### Requirement
Every line in the data below from the one containing "let size := t.width / 8" down to the one containing "(l.1.toNat % size = 0", both included, must be retyped exactly; no other line is to appear.

### Raw data
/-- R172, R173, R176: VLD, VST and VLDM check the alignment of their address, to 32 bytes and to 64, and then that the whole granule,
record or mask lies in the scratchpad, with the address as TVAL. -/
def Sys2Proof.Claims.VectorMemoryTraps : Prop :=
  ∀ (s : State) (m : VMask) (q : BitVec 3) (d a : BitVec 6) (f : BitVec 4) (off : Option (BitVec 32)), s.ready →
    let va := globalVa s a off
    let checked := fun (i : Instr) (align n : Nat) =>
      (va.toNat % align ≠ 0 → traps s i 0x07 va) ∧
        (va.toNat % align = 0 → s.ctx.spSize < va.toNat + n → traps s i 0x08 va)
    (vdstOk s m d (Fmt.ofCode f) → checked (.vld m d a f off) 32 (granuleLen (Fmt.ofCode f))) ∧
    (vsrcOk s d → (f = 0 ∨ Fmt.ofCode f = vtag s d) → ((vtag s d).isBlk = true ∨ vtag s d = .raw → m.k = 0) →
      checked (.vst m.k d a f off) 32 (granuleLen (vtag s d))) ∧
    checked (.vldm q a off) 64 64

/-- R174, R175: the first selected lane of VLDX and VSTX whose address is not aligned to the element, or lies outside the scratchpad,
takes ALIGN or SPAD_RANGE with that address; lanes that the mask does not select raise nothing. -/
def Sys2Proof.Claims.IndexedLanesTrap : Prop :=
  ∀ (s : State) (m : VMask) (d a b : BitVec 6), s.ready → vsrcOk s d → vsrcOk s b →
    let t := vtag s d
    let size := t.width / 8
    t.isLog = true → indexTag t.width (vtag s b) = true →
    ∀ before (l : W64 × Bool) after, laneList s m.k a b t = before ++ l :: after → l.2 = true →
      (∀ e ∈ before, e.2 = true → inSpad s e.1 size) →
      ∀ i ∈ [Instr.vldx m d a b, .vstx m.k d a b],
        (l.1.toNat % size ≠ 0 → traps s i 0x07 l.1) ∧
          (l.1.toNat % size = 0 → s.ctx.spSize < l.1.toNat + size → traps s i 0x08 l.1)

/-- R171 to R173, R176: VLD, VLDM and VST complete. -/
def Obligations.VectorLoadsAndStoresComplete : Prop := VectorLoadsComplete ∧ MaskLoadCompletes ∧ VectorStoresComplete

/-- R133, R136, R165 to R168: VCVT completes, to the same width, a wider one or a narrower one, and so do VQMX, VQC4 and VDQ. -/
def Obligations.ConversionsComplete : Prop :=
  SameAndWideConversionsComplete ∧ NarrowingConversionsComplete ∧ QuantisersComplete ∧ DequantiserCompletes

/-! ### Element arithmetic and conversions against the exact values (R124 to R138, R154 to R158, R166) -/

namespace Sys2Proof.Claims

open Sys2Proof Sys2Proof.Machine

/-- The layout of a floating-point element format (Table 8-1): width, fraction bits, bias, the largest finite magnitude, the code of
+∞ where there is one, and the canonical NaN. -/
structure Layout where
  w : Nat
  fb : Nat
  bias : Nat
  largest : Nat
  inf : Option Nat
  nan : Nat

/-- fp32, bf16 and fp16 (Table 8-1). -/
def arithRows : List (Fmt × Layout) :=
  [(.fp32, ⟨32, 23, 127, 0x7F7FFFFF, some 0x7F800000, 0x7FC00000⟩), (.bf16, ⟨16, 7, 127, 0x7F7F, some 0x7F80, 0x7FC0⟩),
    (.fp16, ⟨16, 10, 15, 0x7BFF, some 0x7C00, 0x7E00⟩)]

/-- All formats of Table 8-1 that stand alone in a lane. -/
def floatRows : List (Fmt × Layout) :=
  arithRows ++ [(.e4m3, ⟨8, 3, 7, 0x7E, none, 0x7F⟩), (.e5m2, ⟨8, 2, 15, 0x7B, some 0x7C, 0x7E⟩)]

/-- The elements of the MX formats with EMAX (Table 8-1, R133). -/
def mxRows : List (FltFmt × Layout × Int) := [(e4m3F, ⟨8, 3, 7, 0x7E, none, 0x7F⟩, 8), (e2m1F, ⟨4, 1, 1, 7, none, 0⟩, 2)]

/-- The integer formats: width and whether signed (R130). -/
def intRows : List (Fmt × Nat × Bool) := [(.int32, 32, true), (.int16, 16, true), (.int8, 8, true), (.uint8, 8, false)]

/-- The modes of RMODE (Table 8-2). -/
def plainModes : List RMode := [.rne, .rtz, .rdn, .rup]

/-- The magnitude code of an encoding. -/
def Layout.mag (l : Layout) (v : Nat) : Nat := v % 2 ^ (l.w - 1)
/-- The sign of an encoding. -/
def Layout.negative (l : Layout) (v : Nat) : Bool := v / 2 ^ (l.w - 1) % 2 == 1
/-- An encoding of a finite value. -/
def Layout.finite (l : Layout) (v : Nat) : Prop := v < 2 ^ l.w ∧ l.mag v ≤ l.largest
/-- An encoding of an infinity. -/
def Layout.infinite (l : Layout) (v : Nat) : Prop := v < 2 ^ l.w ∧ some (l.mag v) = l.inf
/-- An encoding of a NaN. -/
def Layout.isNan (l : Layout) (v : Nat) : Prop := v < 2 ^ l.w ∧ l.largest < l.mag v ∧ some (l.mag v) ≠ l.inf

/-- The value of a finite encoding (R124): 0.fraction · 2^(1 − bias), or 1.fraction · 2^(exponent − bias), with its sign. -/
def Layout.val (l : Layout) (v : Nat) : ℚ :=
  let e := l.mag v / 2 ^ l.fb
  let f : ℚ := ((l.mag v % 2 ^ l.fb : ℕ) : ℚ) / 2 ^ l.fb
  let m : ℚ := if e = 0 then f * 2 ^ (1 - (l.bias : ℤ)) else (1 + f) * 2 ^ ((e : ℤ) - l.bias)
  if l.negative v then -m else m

### Response area
    let size := t.width / 8
    t.isLog = true → indexTag t.width (vtag s b) = true →
    ∀ before (l : W64 × Bool) after, laneList s m.k a b t = before ++ l :: after → l.2 = true →
      (∀ e ∈ before, e.2 = true → inSpad s e.1 size) →
      ∀ i ∈ [Instr.vldx m d a b, .vstx m.k d a b],
        (l.1.toNat % size ≠ 0 → traps s i 0x07 l.1) ∧
          (l.1.toNat % size = 0 → s.ctx.spSize < l.1.toNat + size → traps s i 0x08 l.1)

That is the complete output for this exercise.